Exercise goal: With the material below, print exactly the lines between the line holding "chans := List.replicate" and the line holding "let ms := (numbered", inclusive. Add nothing else.

Material to process:
══════════
/-- Whether a team of a launch is resident or saved. -/
def hasTeams (s : State) (id : Nat) : Bool :=
  (s.team.present && s.team.launch == id) || s.teams.any (fun t => t.1.launch == id) || s.part.saved.any fun e => e.2.1.launch == id

/-- The completion entry of a launch (R425). -/
def completionOf (l : Launch) (status : Nat) : BitVec 128 :=
  BitVec.ofNat 128 ((l.last - l.first) % 2 ^ 64 * 2 ^ 64 + status * 2 ^ 32 + l.cookie.toNat)

/-- The status that a launch completes with, once it may (R425, R492). -/
def finalStatus (s : State) (l : Launch) : Option Nat :=
  match l.phase with
  | .failed st => if hasTeams s l.id then none else some st
  | .running => if l.ended == gridTeams l.record && !hasTeams s l.id then some 0 else none
  | _ => none

/-- A completion entry written into the ring of a port's function (R421, R425). -/
def putDone (s : State) (port : Nat) (entry : BitVec 128) : State :=
  let r : DoneRing := s.part.dones.getD port {}
  let r := { r with slots := insertKey (r.written % 2 ^ r.bits) entry r.slots, written := r.written + 1 }
  { s with part := { s.part with dones := s.part.dones.set port r } }

/-- LAUNCH_COMPLETE (R420, R425): the completion entry is written, DONEDC is counted down, and the command rings are looked at again (R423). -/
def execLaunchComplete (id : Nat) (s : State) : Out :=
  let s := pickLaunch s id
  match launchById s id with
  | none => .next s
  | some l =>
    match finalStatus s l with
    | none => .next s
    | some st =>
      let s := onLaunch s id fun l => { l with phase := .done }
      let s := putDone s l.port (completionOf l st)
      .next (drainRings (if lnDoneDcv l.record then countDown s (lnDoneDc l.record) 1 else s))

/-! ## Binding -/

/-- The position of a team in its grid (R79). -/
def teamPos (g : List Nat) (id : Nat) : List Nat :=
  let x := g.getD 0 1
  let y := g.getD 1 1
  [id % x, id / x % y, id / (x * y)]

/-- The window of a new member (R73, R280, R306). -/
def newWindow (kind : Kind) (budget unif : Nat) (arg : Dword) : RegFile :=
  { vregs := [], kregs := arg :: List.replicate 63 0#64, preds := List.replicate 7 0#128, budget := budget
    unif := if kind = .ap then 64 else unif }

/-- A new member of a role (R73, R280, R306, R380 to R382). -/
def newMember (p : Partition) (arg entry : Dword) (unif : Nat) (roles : List RoleDef) (role : Nat) (kind : Kind) (budget lanes : Nat) : Member :=
  { kind := kind, status := .running, role := BitVec.ofNat 3 role, cursor := entry, exec := allLanes lanes, live := allLanes lanes
    rf := newWindow kind budget unif arg, rsctr := List.replicate lanes 0#32
    xstat := BitVec.ofNat 64 (p.devId * 2 ^ 56)
    rspbase := BitVec.ofNat 64 (((roles.take role).map (·.share)).foldl (· + ·) 0) }

/-- The roles of a kernel as a team holds them (R81, R487). -/
def roleDefs (k : KDesc) : List RoleDef :=
  (kdRoles k).map fun e =>
    { kind := if reKind e = 0 then .wave else if reKind e = 1 then .ap else .mx, count := reCount e, budget := roundUp (reRegs e) 8
      share := roundUp (reShare e) 128 }

/-- The first WAVEID, or the first access processor among the team's, of a role (R380). -/
def roleFirst (roles : List RoleDef) (r : Nat) (kind : Kind) : Nat :=
  ((roles.take r).filter fun d => d.kind = kind).map (·.count) |>.foldl (· + ·) 0

/-- The members of a team (R380): the groups of the wave roles, the access processors and the sequencer, role by role. `sr.lorig` of a lane counts
from the lowest wave of its group (log 114). -/
def newMembers (p : Partition) (k : KDesc) (arg : Dword) (groups : List (List Nat)) (aps : List Nat) (stores : List Dword) : List Member :=
  let roles := roleDefs k
  let w := kdWidth k
  let per := max 1 (w / 32)
  let mk := newMember p arg (kdEntry k) (kdUnif k) roles
  let wave (r : Nat) (d : RoleDef) (g half : Nat) : Member :=
    let first := roleFirst roles r .wave
    let id := first + per * g
    let one := if w = 16 then 2 * id + half else id / per
    { mk r .wave d.budget w with
      memNo := per * g, waveId := id, slots := groups.getD (id / per) [], half := half, bsbase := stores.getD one 0#64
      lorig := (List.range w).map fun l => BitVec.ofNat 32 (32 * id + l) }
  let ofRole (e : RoleDef × Nat) : List Member :=
    match e.1.kind with
    | .wave =>
      ((List.range (e.1.count / per)).map fun g =>
        if w = 16 then [wave e.2 e.1 g 0, wave e.2 e.1 g 1] else [wave e.2 e.1 g 0]).flatten
    | .ap => (List.range e.1.count).map fun i =>
        { mk e.2 .ap 0 1 with memNo := i, apNum := aps.getD (roleFirst roles e.2 .ap + i) 0, rsctr := [0#32], lorig := [0#32] }
    | .mx => [{ mk e.2 .mx 0 1 with rsctr := [0#32], lorig := [0#32] }]
  (roles.zipIdx.map ofRole).flatten

/-- The team barriers' masks at binding: every declared role takes part (R401). -/
def newTbmask (n : Nat) : List Dword :=
  let byte := 2 ^ n - 1
  let x : Dword := BitVec.ofNat 64 ((List.range 8).foldl (fun a i => a + byte * 2 ^ (8 * i)) 0)
  [x, x]

/-- A new team (R73, R173, R284, R303, R331, R401). -/
def newTeam (s : State) (core : Nat) (r : BindRec) (l : Launch) (k : KDesc) : Team :=
  let g := lnGrid l.record
  let n := kdAcc k
  { present := true, id := s.nextId, teamId := BitVec.ofNat 32 (brTeamId r), part := s.part.num, ctx := l.ctx, core := core, launch := l.id
    roles := roleDefs k, width := kdWidth k, grid := g, pos := teamPos g (brTeamId r), entry := kdEntry k, handler := kdPreempt k
    share := roundUp (kdScratch k) 128, qset := brQsv r, queues := if brQsv r then List.replicate 16 [] else []
    chans := List.replicate 8 [], bars := List.replicate 16 {}, tbmask := newTbmask (kdNrole k), undeliv := List.replicate 64 0#8
    tiles := List.replicate n (newTile (brDecode r)), cbs := List.replicate (2 * n) (List.replicate 32 0#8)
    rels := List.replicate n (List.replicate 128 0#8), trees := List.replicate (n / 2) [], drift := kdDrift k, bindrec := r
    ranFrom := s.cycle }

/-- The members with their identifiers, from a first one. -/
def numbered (n : Nat) (ms : List Member) : List Member := ms.zipIdx.map fun e => { e.1 with id := n + e.2 }

/-- A record stored in the slot table of the core in focus. -/
def putRec (s : State) (slot : Nat) (r : BindRec) : State := { s with core := { s.core with recs := insertKey slot r s.core.recs } }

/-- An accepted record starts a new team (R428); the core holds no line of before (R199, R434). -/
def startTeam (s : State) (core slot : Nat) (r : BindRec) (l : Launch) (k : KDesc) (groups : List (List Nat)) (stores : List Dword) : State :=
  let r := refuse r 0
  let s := l1Flush s
  let t := newTeam s core r l k
  let ms := (numbered (s.nextId + 1) (newMembers s.part k (BitVec.ofNat 64 (lnArg l.record)) groups (bitsBelow 4 (brAps r)) stores)).map
    fun m => { m with ready := s.cycle }
  let s := onLaunch (putRec s slot r) l.id fun l =>
    { l with phase := .running, started := l.started + 1, first := if l.started = 0 then s.cycle else l.first }
  { s with teams := (t, ms) :: s.teams, nextId := s.nextId + 1 + ms.length }

/-! ## Restoring a saved team -/

/-- A window that holds no physical register yet. -/
def unplaced (rf : RegFile) : RegFile := { rf with vregs := rf.vregs.map fun e => (e.1, { e.2 with spilled := true }) }

/-- A restored member's registers on its new core, those of its program's window and of its handlers' windows (R113, R457). -/
def placeMember (s : State) (id : Nat) : State :=
  let s := swapTo s id
  let n := s.m.frames.length
  (List.range (n + 1)).foldl (fun s i => (winRf s.m (n - i)).vregs.foldl (placeReg (n - i)) s) s

/-- A saved member as it goes on (R97, R113, R392, R431): its slots on the new core, and its sleep taken up again. -/
def resumeMember (s : State) (groups : List (List Nat)) (per : Nat) (aps : List Nat) (apFirst : Nat) (m : Member) : Member :=
  let back (m : Member) : Member := { m with
    status := if m.status = Status.retired then .retired else .running, wait := thawWait s m.wait, rf := unplaced m.rf
    frames := m.frames.map fun f => { f with rf := unplaced f.rf }, ready := s.cycle }
  let m := back m
  match m.kind with
  | .wave => if m.status = .retired then m else { m with slots := groups.getD (m.waveId / per) [] }
  | .ap => { m with apNum := aps.getD (apFirst + m.memNo) 0 }
  | .mx => m

/-- The places of `n` pieces of 128 bytes of a save area (R457), or why one cannot be reached. -/
def areaLocs (s : State) (acc : Access) : Nat → Nat → Except XFault (List Loc)
  | 0, _ => .ok []
  | n + 1, a =>
    match resolveRange s (ctxView s true 0) acc (a % 2 ^ 64) 128 with
    | .ok ls => (areaLocs s acc n (a + 128)).map fun r => ls ++ r
    | .error e => .error e

/-- Bytes written into the save area, in pieces of 128. -/
def putArea (s : State) (a : Nat) (bs : List Byte) : State :=
  match areaLocs s .write (bs.length / 128) a with | .ok ls => engineWriteLocs s ls bs | .error _ => s

/-- The image of each group of the team in focus written into its save area, one behind the other, and behind them the number under which the
dispatcher keeps the rest (R457; log 68). -/
def putImages : List Nat → Nat → State → State
  | [], a, s => putArea s a (padded (leBytes 8 s.team.id))
  | id :: r, a, s =>
    let s := swapTo s id
    let bs := groupImage s
    putImages r (a + bs.length) (putArea s a bs)

/-- `n` pieces of a save area; else whether an uncorrectable error keeps them from being read (R427, R509). -/
def areaBytes (s : State) (n a : Nat) : Except Bool (List Byte) := homeRead s (areaLocs s .read n a)

/-- The images of groups of the team in focus, one behind the other from an address, and the address behind them. A stack deeper than 256 is no
image (R464). -/
def readImages : List Nat → Nat → State → Except Bool (List (Nat × List Byte) × Nat)
  | [], a, _ => .ok ([], a)
  | id :: r, a, s => do
    let s := swapTo s id
    let hb ← areaBytes s 8 a
    let x : Header := BitVec.ofNat 8192 (ofLeBytes hb)
    if 256 < imgDepth x then .error false
    else
      let bs ← areaBytes s (fullSize s x / 128) a
      let (is, n) ← readImages r (a + bs.length) s
      return ((id, bs) :: is, n)
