-- ==== Sys2Proof/Machine/Dispatch.lean ====
section
/-!
DEFINITION. The dispatch of every instruction to its meaning: one arm per constructor of `Instr`, each one direct call.
-/
namespace Sys2Proof.Machine

def exec (i : Instr) (s : State) : Host.Outcome State Fault Refusal :=
  match i with
  | .nop f => Sys2Proof.Machine.execNop f s
  | .br f => Sys2Proof.Machine.execBr f s
  | .bru f => Sys2Proof.Machine.execBru f s
  | .brd f => Sys2Proof.Machine.execBrd f s
  | .join f => Sys2Proof.Machine.execJoin f s
  | .call f => Sys2Proof.Machine.execCall f s
  | .callx f => Sys2Proof.Machine.execCallx f s
  | .ret f => Sys2Proof.Machine.execRet f s
  | .exit f => Sys2Proof.Machine.execExit f s
  | .yield f => Sys2Proof.Machine.execYield f s
  | .sleep f => Sys2Proof.Machine.execSleep f s
  | .mskrd f => Sys2Proof.Machine.execMskrd f s
  | .mskwr f => Sys2Proof.Machine.execMskwr f s
  | .regroup f => Sys2Proof.Machine.execRegroup f s
  | .srd f => Sys2Proof.Machine.execSrd f s
  | .swr f => Sys2Proof.Machine.execSwr f s
  | .mcwinWrite n v => Sys2Proof.Machine.execMcwinWrite n v s
  | .tbmaskWrite n v => Sys2Proof.Machine.execTbmaskWrite n v s
  | .btexpWrite n v => Sys2Proof.Machine.execBtexpWrite n v s
  | .iadd f => Sys2Proof.Machine.execIadd f s
  | .iaddi f => Sys2Proof.Machine.execIaddi f s
  | .isub f => Sys2Proof.Machine.execIsub f s
  | .imul f => Sys2Proof.Machine.execImul f s
  | .imulh f => Sys2Proof.Machine.execImulh f s
  | .imad f => Sys2Proof.Machine.execImad f s
  | .imadw f => Sys2Proof.Machine.execImadw f s
  | .addc f => Sys2Proof.Machine.execAddc f s
  | .subb f => Sys2Proof.Machine.execSubb f s
  | .iabs f => Sys2Proof.Machine.execIabs f s
  | .ineg f => Sys2Proof.Machine.execIneg f s
  | .imin f => Sys2Proof.Machine.execImin f s
  | .imax f => Sys2Proof.Machine.execImax f s
  | .icmp f => Sys2Proof.Machine.execIcmp f s
  | .shl f => Sys2Proof.Machine.execShl f s
  | .shr f => Sys2Proof.Machine.execShr f s
  | .sar f => Sys2Proof.Machine.execSar f s
  | .rot f => Sys2Proof.Machine.execRot f s
  | .and f => Sys2Proof.Machine.execAnd f s
  | .or f => Sys2Proof.Machine.execOr f s
  | .xor f => Sys2Proof.Machine.execXor f s
  | .andn f => Sys2Proof.Machine.execAndn f s
  | .not f => Sys2Proof.Machine.execNot f s
  | .bfx f => Sys2Proof.Machine.execBfx f s
  | .bfi f => Sys2Proof.Machine.execBfi f s
  | .brev f => Sys2Proof.Machine.execBrev f s
  | .popc f => Sys2Proof.Machine.execPopc f s
  | .clz f => Sys2Proof.Machine.execClz f s
  | .ctz f => Sys2Proof.Machine.execCtz f s
  | .lea f => Sys2Proof.Machine.execLea f s
  | .idiv f => Sys2Proof.Machine.execIdiv f s
  | .irem f => Sys2Proof.Machine.execIrem f s
  | .fadd f => Sys2Proof.Machine.execFadd f s
  | .fsub f => Sys2Proof.Machine.execFsub f s
  | .fmul f => Sys2Proof.Machine.execFmul f s
  | .ffma f => Sys2Proof.Machine.execFfma f s
  | .fmin f => Sys2Proof.Machine.execFmin f s
  | .fmax f => Sys2Proof.Machine.execFmax f s
  | .fcmp f => Sys2Proof.Machine.execFcmp f s
  | .fclass f => Sys2Proof.Machine.execFclass f s
  | .frcp f => Sys2Proof.Machine.execFrcp f s
  | .frsq f => Sys2Proof.Machine.execFrsq f s
  | .fsqrt f => Sys2Proof.Machine.execFsqrt f s
  | .fexp2 f => Sys2Proof.Machine.execFexp2 f s
  | .flog2 f => Sys2Proof.Machine.execFlog2 f s
  | .fsin f => Sys2Proof.Machine.execFsin f s
  | .fcos f => Sys2Proof.Machine.execFcos f s
  | .ftanh f => Sys2Proof.Machine.execFtanh f s
  | .fdivs f => Sys2Proof.Machine.execFdivs f s
  | .frnd f => Sys2Proof.Machine.execFrnd f s
  | .dot4 f => Sys2Proof.Machine.execDot4 f s
  | .dot2 f => Sys2Proof.Machine.execDot2 f s
  | .mov f => Sys2Proof.Machine.execMov f s
  | .movi f => Sys2Proof.Machine.execMovi f s
  | .movhi f => Sys2Proof.Machine.execMovhi f s
  | .addpc f => Sys2Proof.Machine.execAddpc f s
  | .bcast f => Sys2Proof.Machine.execBcast f s
  | .shfl f => Sys2Proof.Machine.execShfl f s
  | .shflx f => Sys2Proof.Machine.execShflx f s
  | .shflup f => Sys2Proof.Machine.execShflup f s
  | .shfldn f => Sys2Proof.Machine.execShfldn f s
  | .vote f => Sys2Proof.Machine.execVote f s
  | .pfxsum f => Sys2Proof.Machine.execPfxsum f s
  | .lred f => Sys2Proof.Machine.execLred f s
  | .sample f => Sys2Proof.Machine.execSample f s
  | .sel f => Sys2Proof.Machine.execSel f s
  | .firstl f => Sys2Proof.Machine.execFirstl f s
  | .kill f => Sys2Proof.Machine.execKill f s
  | .plop f => Sys2Proof.Machine.execPlop f s
  | .cvt f => Sys2Proof.Machine.execCvt f s
  | .cvtsc f => Sys2Proof.Machine.execCvtsc f s
  | .pack f => Sys2Proof.Machine.execPack f s
  | .unpack f => Sys2Proof.Machine.execUnpack f s
  | .lds f => Sys2Proof.Machine.execLds f s
  | .sts f => Sys2Proof.Machine.execSts f s
  | .ldsTake f => Sys2Proof.Machine.execLdsTake f s
  | .ldsWait f => Sys2Proof.Machine.execLdsWait f s
  | .stsFill f => Sys2Proof.Machine.execStsFill f s
  | .sempty f => Sys2Proof.Machine.execSempty f s
  | .atoms f => Sys2Proof.Machine.execAtoms f s
  | .cass f => Sys2Proof.Machine.execCass f s
  | .ld f => Sys2Proof.Machine.execLd f s
  | .ldI12 f => Sys2Proof.Machine.execLdI12 f s
  | .st f => Sys2Proof.Machine.execSt f s
  | .stI12 f => Sys2Proof.Machine.execStI12 f s
  | .atom f => Sys2Proof.Machine.execAtom f s
  | .cas f => Sys2Proof.Machine.execCas f s
  | .red f => Sys2Proof.Machine.execRed f s
  | .fence f => Sys2Proof.Machine.execFence f s
  | .pref f => Sys2Proof.Machine.execPref f s
  | .cctl f => Sys2Proof.Machine.execCctl f s
  | .evload f => Sys2Proof.Machine.execEvload f s
  | .evstep f => Sys2Proof.Machine.execEvstep f s
  | .winbind f => Sys2Proof.Machine.execWinbind f s
  | .winfree f => Sys2Proof.Machine.execWinfree f s
  | .addrq f => Sys2Proof.Machine.execAddrq f s
  | .pgmap f => Sys2Proof.Machine.execPgmap f s
  | .pgpool f => Sys2Proof.Machine.execPgpool f s
  | .tlbinv f => Sys2Proof.Machine.execTlbinv f s
  | .cpy f => Sys2Proof.Machine.execCpy f s
  | .tcopy f => Sys2Proof.Machine.execTcopy f s
  | .tcopyMc f => Sys2Proof.Machine.execTcopyMc f s
  | .cpwait f => Sys2Proof.Machine.execCpwait f s
  | .cpany f => Sys2Proof.Machine.execCpany f s
  | .cpfirst f => Sys2Proof.Machine.execCpfirst f s
  | .cptest f => Sys2Proof.Machine.execCptest f s
  | .cpstat f => Sys2Proof.Machine.execCpstat f s
  | .copyQueueRoom => Sys2Proof.Machine.execCopyQueueRoom s
  | .copyComplete id => Sys2Proof.Machine.execCopyComplete id s
  | .copySuspend id => Sys2Proof.Machine.execCopySuspend id s
  | .mma f => Sys2Proof.Machine.execMma f s
  | .mmaQ f => Sys2Proof.Machine.execMmaQ f s
  | .wbload f => Sys2Proof.Machine.execWbload f s
  | .wbfree f => Sys2Proof.Machine.execWbfree f s
  | .acczero f => Sys2Proof.Machine.execAcczero f s
  | .accld f => Sys2Proof.Machine.execAccld f s
  | .accst f => Sys2Proof.Machine.execAccst f s
  | .accrd f => Sys2Proof.Machine.execAccrd f s
  | .accwr f => Sys2Proof.Machine.execAccwr f s
  | .accadd f => Sys2Proof.Machine.execAccadd f s
  | .mxclass f => Sys2Proof.Machine.execMxclass f s
  | .mxwait f => Sys2Proof.Machine.execMxwait f s
  | .mxQueueRoom => Sys2Proof.Machine.execMxQueueRoom s
  | .mxKstep => Sys2Proof.Machine.execMxKstep s
  | .mxQueuedOp => Sys2Proof.Machine.execMxQueuedOp s
  | .wbPanelLoaded h => Sys2Proof.Machine.execWbPanelLoaded h s
  | .wbSpaceReturn h => Sys2Proof.Machine.execWbSpaceReturn h s
  | .lblld f => Sys2Proof.Machine.execLblld f s
  | .relld f => Sys2Proof.Machine.execRelld f s
  | .reltest f => Sys2Proof.Machine.execReltest f s
  | .selv f => Sys2Proof.Machine.execSelv f s
  | .treeld f => Sys2Proof.Machine.execTreeld f s
  | .lblst f => Sys2Proof.Machine.execLblst f s
  | .tap f => Sys2Proof.Machine.execTap f s
  | .steer f => Sys2Proof.Machine.execSteer f s
  | .tapstat f => Sys2Proof.Machine.execTapstat f s
  | .tapclr f => Sys2Proof.Machine.execTapclr f s
  | .bar f => Sys2Proof.Machine.execBar f s
  | .bararr f => Sys2Proof.Machine.execBararr f s
  | .barwait f => Sys2Proof.Machine.execBarwait f s
  | .bargen f => Sys2Proof.Machine.execBargen f s
  | .slathPhaseComplete n => Sys2Proof.Machine.execSlathPhaseComplete n s
  | .tqenq f => Sys2Proof.Machine.execTqenq f s
  | .tqdeq f => Sys2Proof.Machine.execTqdeq f s
  | .taskend f => Sys2Proof.Machine.execTaskend f s
  | .dcinit f => Sys2Proof.Machine.execDcinit f s
  | .dcdec f => Sys2Proof.Machine.execDcdec f s
  | .queueEngineSteal q requester => Sys2Proof.Machine.execQueueEngineSteal q requester s
  | .leaseExpiry ticket => Sys2Proof.Machine.execLeaseExpiry ticket s
  | .launch f => Sys2Proof.Machine.execLaunch f s
  | .cross f => Sys2Proof.Machine.execCross f s
  | .lap f => Sys2Proof.Machine.execLap f s
  | .drift f => Sys2Proof.Machine.execDrift f s
  | .prkend f => Sys2Proof.Machine.execPrkend f s
  | .afetch f => Sys2Proof.Machine.execAfetch f s
  | .apush f => Sys2Proof.Machine.execApush f s
  | .aovl f => Sys2Proof.Machine.execAovl f s
  | .aloop f => Sys2Proof.Machine.execAloop f s
  | .astop f => Sys2Proof.Machine.execAstop f s
  | .qstat f => Sys2Proof.Machine.execQstat f s
  | .winread f => Sys2Proof.Machine.execWinread f s
  | .async f => Sys2Proof.Machine.execAsync f s
  | .streamEntryPush id => Sys2Proof.Machine.execStreamEntryPush id s
  | .shstart f => Sys2Proof.Machine.execShstart f s
  | .shwait f => Sys2Proof.Machine.execShwait f s
  | .cfix f => Sys2Proof.Machine.execCfix f s
  | .hld d a w imm => Sys2Proof.Machine.execHld d a w imm s
  | .hldv d a b => Sys2Proof.Machine.execHldv d a b s
  | .haddReg d a b => Sys2Proof.Machine.execHaddReg d a b s
  | .haddImm d a imm => Sys2Proof.Machine.execHaddImm d a imm s
  | .hsubReg d a b => Sys2Proof.Machine.execHsubReg d a b s
  | .hsubImm d a imm => Sys2Proof.Machine.execHsubImm d a imm s
  | .hshlReg d a b => Sys2Proof.Machine.execHshlReg d a b s
  | .hshlImm d a imm => Sys2Proof.Machine.execHshlImm d a imm s
  | .handReg d a b => Sys2Proof.Machine.execHandReg d a b s
  | .handImm d a imm => Sys2Proof.Machine.execHandImm d a imm s
  | .hcmpReg d a c b => Sys2Proof.Machine.execHcmpReg d a c b s
  | .hcmpImm d a c imm => Sys2Proof.Machine.execHcmpImm d a c imm s
  | .hbr a d => Sys2Proof.Machine.execHbr a d s
  | .hbrZ a d => Sys2Proof.Machine.execHbrZ a d s
  | .hjmp d => Sys2Proof.Machine.execHjmp d s
  | .hloop a d => Sys2Proof.Machine.execHloop a d s
  | .hpref n a d => Sys2Proof.Machine.execHpref n a d s
  | .hrow a => Sys2Proof.Machine.execHrow a s
  | .hemit => Sys2Proof.Machine.execHemit s
  | .htile a b => Sys2Proof.Machine.execHtile a b s
  | .htileOpen => Sys2Proof.Machine.execHtileOpen s
  | .hvrow => Sys2Proof.Machine.execHvrow s
  | .hscale d => Sys2Proof.Machine.execHscale d s
  | .hprune => Sys2Proof.Machine.execHprune s
  | .hempty a => Sys2Proof.Machine.execHempty a s
  | .hend => Sys2Proof.Machine.execHend s
  | .hmov d imm => Sys2Proof.Machine.execHmov d imm s
  | .hmovH d imm => Sys2Proof.Machine.execHmovH d imm s
  | .xsend f => Sys2Proof.Machine.execXsend f s
  | .xrecv f => Sys2Proof.Machine.execXrecv f s
  | .xred f => Sys2Proof.Machine.execXred f s
  | .fabricMessageArrival chan dev srcPart bytes => Sys2Proof.Machine.execFabricMessageArrival chan dev srcPart bytes s
  | .xredComplete group ranks => Sys2Proof.Machine.execXredComplete group ranks s
  | .fabricAccess a => Sys2Proof.Machine.execFabricAccess a s
  | .fabricReplay link failed => Sys2Proof.Machine.execFabricReplay link failed s
  | .prdone f => Sys2Proof.Machine.execPrdone f s
  | .ctxsave f => Sys2Proof.Machine.execCtxsave f s
  | .trap f => Sys2Proof.Machine.execTrap f s
  | .eret f => Sys2Proof.Machine.execEret f s
  | .owr f => Sys2Proof.Machine.execOwr f s
  | .oww f => Sys2Proof.Machine.execOww f s
  | .emuset f => Sys2Proof.Machine.execEmuset f s
  | .ctxrest f => Sys2Proof.Machine.execCtxrest f s
  | .bkpt f => Sys2Proof.Machine.execBkpt f s
  | .sleepExpiry => Sys2Proof.Machine.execSleepExpiry s
  | .driftWake => Sys2Proof.Machine.execDriftWake s
  | .queueWake => Sys2Proof.Machine.execQueueWake s
  | .crossWake => Sys2Proof.Machine.execCrossWake s
  | .teamEnd => Sys2Proof.Machine.execTeamEnd s
  | .icacheFill va => Sys2Proof.Machine.execIcacheFill va s
  | .launchPacket port partNo ctx packet => Sys2Proof.Machine.execLaunchPacket port partNo ctx packet s
  | .launchReady id => Sys2Proof.Machine.execLaunchReady id s
  | .launchComplete id => Sys2Proof.Machine.execLaunchComplete id s
  | .bindRecord core slot rec stores => Sys2Proof.Machine.execBindRecord core slot rec stores s
  | .quantumExpiry => Sys2Proof.Machine.execQuantumExpiry s
  | .preemptRequest core slot => Sys2Proof.Machine.execPreemptRequest core slot s
  | .preDelivery => Sys2Proof.Machine.execPreDelivery s
  | .preemptEnd => Sys2Proof.Machine.execPreemptEnd s
  | .preemptTimeout => Sys2Proof.Machine.execPreemptTimeout s
  | .hsemtkRead port => Sys2Proof.Machine.execHsemtkRead port s
  | .hsemstRelease port => Sys2Proof.Machine.execHsemstRelease port s
  | .hostLinkDown port => Sys2Proof.Machine.execHostLinkDown port s
  | .partitionCreate port g => Sys2Proof.Machine.execPartitionCreate port g s
  | .partitionDestroy port partNo => Sys2Proof.Machine.execPartitionDestroy port partNo s
  | .firmwareUpdate port image => Sys2Proof.Machine.execFirmwareUpdate port image s
  | .moduleReset port => Sys2Proof.Machine.execModuleReset port s
  | .attestationReport nonce => Sys2Proof.Machine.execAttestationReport nonce s
  | .flr port vf => Sys2Proof.Machine.execFlr port vf s
  | .atsInvalidation va pages => Sys2Proof.Machine.execAtsInvalidation va pages s
  | .priResponse va reply => Sys2Proof.Machine.execPriResponse va reply s
  | .patrolScrub => Sys2Proof.Machine.execPatrolScrub s
  | .undefinedInstruction f => Sys2Proof.Machine.execUndefinedInstruction f s
  | .shuttleUndefinedWord w => Sys2Proof.Machine.execShuttleUndefinedWord w s
  | .hostBarAccess partNo ipa store => Sys2Proof.Machine.execHostBarAccess partNo ipa store s
  | .powerClampWithhold => Sys2Proof.Machine.execPowerClampWithhold s

end Sys2Proof.Machine
end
══════════
Problem solution:
    chans := List.replicate 8 [], bars := List.replicate 16 {}, tbmask := newTbmask (kdNrole k), undeliv := List.replicate 64 0#8
    tiles := List.replicate n (newTile (brDecode r)), cbs := List.replicate (2 * n) (List.replicate 32 0#8)
    rels := List.replicate n (List.replicate 128 0#8), trees := List.replicate (n / 2) [], drift := kdDrift k, bindrec := r
    ranFrom := s.cycle }

/-- The members with their identifiers, from a first one. -/
def numbered (n : Nat) (ms : List Member) : List Member := ms.zipIdx.map fun e => { e.1 with id := n + e.2 }

/-- A record stored in the slot table of the core in focus. -/
def putRec (s : State) (slot : Nat) (r : BindRec) : State := { s with core := { s.core with recs := insertKey slot r s.core.recs } }

/-- An accepted record starts a new team (R428); the core holds no line of before (R199, R434). -/
def startTeam (s : State) (core slot : Nat) (r : BindRec) (l : Launch) (k : KDesc) (groups : List (List Nat)) (stores : List Dword) : State :=
  let r := refuse r 0
  let s := l1Flush s
  let t := newTeam s core r l k
  let ms := (numbered (s.nextId + 1) (newMembers s.part k (BitVec.ofNat 64 (lnArg l.record)) groups (bitsBelow 4 (brAps r)) stores)).map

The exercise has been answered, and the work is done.